(DATA FOR REVIEW begins)

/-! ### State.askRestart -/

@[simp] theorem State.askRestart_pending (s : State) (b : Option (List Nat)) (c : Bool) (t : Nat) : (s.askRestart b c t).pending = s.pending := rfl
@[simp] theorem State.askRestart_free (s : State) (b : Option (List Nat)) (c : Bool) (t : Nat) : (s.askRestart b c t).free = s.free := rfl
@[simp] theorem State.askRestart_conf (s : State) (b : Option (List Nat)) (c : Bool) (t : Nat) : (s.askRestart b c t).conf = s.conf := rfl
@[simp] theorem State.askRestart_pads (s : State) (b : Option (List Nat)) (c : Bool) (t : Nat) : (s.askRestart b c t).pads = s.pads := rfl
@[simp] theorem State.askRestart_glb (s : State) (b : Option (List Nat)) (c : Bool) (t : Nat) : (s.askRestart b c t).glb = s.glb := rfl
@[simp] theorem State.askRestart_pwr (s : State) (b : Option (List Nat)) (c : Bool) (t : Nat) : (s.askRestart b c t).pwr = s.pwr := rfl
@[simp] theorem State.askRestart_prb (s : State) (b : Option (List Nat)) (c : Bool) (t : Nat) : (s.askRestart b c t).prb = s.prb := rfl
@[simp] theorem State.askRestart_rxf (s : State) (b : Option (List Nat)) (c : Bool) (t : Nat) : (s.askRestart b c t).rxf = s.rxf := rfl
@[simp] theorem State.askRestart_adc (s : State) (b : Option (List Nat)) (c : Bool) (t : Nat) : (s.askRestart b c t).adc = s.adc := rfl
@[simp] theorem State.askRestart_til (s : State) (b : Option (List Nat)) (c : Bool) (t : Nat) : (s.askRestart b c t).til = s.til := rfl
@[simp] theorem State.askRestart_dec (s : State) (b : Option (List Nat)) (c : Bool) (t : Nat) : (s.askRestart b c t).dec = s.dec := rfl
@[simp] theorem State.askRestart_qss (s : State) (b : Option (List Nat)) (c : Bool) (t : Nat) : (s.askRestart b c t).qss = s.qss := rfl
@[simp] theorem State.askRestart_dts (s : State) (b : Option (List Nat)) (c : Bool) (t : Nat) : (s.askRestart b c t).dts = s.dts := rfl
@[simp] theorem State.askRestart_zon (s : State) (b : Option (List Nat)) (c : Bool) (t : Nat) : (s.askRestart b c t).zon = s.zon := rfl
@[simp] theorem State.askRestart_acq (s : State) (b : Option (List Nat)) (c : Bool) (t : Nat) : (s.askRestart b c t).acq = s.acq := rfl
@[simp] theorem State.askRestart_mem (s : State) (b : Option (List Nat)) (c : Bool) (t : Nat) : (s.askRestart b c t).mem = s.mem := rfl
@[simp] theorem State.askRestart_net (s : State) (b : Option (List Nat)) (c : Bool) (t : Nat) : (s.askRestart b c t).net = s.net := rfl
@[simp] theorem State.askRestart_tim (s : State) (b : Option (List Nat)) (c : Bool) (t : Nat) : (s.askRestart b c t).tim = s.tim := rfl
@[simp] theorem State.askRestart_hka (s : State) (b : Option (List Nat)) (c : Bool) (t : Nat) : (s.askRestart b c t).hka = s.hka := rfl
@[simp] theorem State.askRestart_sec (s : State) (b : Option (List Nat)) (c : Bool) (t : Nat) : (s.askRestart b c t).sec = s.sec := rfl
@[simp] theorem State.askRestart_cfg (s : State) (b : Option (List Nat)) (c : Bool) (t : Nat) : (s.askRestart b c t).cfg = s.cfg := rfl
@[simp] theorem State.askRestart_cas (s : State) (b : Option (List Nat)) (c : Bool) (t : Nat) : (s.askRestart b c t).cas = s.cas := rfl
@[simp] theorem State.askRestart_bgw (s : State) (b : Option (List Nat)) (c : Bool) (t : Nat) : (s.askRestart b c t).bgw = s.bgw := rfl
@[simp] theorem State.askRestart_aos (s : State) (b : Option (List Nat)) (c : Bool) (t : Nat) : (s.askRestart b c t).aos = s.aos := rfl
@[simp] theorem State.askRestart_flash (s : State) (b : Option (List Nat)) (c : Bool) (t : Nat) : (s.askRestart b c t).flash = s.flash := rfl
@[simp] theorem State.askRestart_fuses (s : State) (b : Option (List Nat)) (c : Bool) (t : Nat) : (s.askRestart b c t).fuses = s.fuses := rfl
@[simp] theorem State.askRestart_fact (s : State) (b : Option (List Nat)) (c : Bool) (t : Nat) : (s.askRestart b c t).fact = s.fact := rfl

(DATA FOR REVIEW ends)
(DATA FOR REVIEW begins)

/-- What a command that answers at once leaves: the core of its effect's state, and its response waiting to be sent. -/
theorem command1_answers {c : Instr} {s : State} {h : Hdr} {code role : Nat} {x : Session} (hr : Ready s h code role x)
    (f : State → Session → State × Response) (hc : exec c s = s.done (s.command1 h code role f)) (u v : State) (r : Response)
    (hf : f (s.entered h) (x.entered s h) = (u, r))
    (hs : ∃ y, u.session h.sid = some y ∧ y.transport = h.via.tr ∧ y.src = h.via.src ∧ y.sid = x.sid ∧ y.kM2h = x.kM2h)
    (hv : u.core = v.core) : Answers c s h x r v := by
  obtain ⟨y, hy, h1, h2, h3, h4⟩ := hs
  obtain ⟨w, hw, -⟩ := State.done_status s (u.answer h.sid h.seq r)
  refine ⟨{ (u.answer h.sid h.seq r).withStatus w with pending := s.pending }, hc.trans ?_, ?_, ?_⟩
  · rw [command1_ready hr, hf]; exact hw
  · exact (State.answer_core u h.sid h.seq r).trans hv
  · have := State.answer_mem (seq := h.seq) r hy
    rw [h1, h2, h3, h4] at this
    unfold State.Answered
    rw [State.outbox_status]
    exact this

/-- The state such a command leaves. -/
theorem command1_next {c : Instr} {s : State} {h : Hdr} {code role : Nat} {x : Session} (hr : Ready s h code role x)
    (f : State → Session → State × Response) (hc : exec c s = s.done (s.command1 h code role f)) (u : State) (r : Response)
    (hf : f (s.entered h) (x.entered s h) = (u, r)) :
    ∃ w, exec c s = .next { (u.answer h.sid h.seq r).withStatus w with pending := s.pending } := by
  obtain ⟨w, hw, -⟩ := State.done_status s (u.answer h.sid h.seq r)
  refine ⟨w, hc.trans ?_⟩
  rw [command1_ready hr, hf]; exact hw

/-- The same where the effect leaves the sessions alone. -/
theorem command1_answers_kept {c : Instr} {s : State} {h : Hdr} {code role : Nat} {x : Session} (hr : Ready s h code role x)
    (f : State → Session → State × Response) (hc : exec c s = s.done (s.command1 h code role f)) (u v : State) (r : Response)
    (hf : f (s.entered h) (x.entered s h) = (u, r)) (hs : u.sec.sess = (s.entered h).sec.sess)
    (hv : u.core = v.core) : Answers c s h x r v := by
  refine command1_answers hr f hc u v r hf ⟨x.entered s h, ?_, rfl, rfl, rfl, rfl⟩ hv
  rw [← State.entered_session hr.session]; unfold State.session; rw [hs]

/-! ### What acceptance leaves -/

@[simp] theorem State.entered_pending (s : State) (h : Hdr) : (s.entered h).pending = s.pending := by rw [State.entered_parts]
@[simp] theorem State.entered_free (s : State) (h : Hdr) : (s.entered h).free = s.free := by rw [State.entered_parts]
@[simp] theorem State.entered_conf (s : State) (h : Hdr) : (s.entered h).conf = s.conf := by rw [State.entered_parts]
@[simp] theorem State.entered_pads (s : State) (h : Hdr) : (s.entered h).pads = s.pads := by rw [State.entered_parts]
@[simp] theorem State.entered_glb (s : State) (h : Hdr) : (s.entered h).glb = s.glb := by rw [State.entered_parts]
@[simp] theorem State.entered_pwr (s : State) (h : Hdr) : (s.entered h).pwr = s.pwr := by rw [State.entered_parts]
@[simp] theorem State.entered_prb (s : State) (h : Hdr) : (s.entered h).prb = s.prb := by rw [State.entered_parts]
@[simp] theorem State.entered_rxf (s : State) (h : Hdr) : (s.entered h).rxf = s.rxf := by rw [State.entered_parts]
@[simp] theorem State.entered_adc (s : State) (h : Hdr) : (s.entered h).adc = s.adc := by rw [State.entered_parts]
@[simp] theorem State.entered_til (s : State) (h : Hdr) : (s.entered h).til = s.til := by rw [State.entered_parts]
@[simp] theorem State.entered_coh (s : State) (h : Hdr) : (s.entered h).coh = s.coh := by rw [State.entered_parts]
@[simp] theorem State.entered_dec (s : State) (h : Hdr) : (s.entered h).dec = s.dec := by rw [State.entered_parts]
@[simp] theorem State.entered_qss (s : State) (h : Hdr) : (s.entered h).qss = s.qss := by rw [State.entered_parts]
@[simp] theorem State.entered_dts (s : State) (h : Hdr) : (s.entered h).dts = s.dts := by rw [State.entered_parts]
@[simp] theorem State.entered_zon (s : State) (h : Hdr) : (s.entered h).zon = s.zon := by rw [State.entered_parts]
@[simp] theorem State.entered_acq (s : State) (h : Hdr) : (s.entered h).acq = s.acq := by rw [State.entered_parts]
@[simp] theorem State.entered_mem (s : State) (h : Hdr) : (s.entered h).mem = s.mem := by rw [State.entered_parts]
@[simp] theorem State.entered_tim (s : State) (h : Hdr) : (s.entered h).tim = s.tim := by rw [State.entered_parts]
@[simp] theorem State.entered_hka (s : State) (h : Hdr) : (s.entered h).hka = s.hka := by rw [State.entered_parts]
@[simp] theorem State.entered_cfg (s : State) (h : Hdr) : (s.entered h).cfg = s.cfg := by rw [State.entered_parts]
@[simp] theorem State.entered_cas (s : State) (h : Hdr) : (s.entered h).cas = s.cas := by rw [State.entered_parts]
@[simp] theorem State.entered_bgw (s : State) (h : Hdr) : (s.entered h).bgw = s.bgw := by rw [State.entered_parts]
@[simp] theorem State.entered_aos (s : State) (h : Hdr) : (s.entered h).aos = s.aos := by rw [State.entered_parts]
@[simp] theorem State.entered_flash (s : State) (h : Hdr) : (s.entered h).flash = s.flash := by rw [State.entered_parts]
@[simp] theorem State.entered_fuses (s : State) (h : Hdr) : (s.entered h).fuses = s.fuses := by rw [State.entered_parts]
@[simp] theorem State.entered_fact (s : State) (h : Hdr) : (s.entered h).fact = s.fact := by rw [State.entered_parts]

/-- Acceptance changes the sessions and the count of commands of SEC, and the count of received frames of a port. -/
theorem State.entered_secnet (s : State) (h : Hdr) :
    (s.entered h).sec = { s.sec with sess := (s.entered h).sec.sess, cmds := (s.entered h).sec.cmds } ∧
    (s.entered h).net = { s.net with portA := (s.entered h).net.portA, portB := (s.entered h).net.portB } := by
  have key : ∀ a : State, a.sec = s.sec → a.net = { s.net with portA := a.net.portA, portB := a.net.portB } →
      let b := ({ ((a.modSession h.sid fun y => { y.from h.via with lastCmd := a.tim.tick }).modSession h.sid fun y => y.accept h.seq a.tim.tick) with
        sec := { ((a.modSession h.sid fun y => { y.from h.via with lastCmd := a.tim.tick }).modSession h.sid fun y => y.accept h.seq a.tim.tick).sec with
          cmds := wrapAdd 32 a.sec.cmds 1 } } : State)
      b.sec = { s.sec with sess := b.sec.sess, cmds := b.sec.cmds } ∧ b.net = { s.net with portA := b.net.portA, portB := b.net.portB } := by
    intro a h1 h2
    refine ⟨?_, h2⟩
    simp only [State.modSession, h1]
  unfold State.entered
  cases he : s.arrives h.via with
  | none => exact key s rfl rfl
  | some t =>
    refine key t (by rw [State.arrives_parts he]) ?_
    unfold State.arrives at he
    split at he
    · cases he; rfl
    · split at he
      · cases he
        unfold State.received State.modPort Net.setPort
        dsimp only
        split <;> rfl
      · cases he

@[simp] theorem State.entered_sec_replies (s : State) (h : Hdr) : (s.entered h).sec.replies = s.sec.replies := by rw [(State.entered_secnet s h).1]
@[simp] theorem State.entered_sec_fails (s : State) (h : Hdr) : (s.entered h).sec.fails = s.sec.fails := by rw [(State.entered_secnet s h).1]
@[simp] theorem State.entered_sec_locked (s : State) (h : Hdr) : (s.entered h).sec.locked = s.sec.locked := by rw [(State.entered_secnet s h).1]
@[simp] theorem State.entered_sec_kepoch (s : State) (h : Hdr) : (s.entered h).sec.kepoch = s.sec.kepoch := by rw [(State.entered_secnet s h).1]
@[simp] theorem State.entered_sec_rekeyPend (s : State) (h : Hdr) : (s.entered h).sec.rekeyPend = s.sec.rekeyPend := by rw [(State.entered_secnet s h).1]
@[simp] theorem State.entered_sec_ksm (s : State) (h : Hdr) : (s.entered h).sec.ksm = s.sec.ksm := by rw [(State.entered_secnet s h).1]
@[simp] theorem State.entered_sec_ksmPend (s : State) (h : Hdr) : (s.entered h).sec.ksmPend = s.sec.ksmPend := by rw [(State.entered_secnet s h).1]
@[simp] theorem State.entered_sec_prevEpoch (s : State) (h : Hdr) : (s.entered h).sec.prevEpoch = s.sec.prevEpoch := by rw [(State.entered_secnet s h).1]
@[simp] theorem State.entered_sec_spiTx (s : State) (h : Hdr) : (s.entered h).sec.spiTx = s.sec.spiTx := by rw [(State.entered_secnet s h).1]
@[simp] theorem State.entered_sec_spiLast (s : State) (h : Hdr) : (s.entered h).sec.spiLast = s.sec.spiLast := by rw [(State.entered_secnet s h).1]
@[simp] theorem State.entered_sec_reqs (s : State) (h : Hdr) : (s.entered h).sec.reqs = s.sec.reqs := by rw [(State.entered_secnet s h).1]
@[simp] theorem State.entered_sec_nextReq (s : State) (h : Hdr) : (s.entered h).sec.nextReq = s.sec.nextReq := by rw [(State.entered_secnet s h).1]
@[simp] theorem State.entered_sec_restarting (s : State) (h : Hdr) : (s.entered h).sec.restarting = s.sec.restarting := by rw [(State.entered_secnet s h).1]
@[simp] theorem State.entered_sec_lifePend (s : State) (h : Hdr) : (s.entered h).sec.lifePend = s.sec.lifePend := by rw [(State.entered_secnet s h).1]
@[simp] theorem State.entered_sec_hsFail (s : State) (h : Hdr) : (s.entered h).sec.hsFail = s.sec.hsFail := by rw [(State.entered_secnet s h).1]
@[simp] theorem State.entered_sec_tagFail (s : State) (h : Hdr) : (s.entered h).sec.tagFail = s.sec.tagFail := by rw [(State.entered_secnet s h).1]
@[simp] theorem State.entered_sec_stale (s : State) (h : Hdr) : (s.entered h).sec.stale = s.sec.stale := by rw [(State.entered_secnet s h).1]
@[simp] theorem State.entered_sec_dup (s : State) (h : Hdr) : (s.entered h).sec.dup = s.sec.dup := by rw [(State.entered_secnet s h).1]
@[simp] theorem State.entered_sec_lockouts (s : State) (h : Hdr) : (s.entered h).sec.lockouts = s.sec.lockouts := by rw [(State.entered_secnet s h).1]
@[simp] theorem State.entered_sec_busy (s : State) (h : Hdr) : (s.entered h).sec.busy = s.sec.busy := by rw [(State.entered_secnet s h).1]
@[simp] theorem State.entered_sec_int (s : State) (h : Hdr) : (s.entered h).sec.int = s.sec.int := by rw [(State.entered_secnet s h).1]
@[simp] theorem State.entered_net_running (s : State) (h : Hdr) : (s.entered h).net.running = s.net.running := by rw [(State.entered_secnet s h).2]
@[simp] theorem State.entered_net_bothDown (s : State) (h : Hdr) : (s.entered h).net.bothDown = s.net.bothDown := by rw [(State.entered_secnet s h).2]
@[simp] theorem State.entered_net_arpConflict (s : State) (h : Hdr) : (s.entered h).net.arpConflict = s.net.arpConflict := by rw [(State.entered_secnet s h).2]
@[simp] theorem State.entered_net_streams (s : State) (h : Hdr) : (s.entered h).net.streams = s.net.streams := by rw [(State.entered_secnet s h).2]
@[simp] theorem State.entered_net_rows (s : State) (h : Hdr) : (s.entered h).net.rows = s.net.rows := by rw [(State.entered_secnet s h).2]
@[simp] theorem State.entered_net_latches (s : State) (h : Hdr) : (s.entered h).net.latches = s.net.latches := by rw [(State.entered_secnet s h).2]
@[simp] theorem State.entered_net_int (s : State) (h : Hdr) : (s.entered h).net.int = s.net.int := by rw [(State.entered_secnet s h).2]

(DATA FOR REVIEW ends)

**YOUR INSTRUCTIONS**
Copy every line where the word "portB" is present in the entries above.

**OUTPUT OF THE EXERCISE**
    (s.entered h).net = { s.net with portA := (s.entered h).net.portA, portB := (s.entered h).net.portB } := by
  have key : ∀ a : State, a.sec = s.sec → a.net = { s.net with portA := a.net.portA, portB := a.net.portB } →
      b.sec = { s.sec with sess := b.sec.sess, cmds := b.sec.cmds } ∧ b.net = { s.net with portA := b.net.portA, portB := b.net.portB } := by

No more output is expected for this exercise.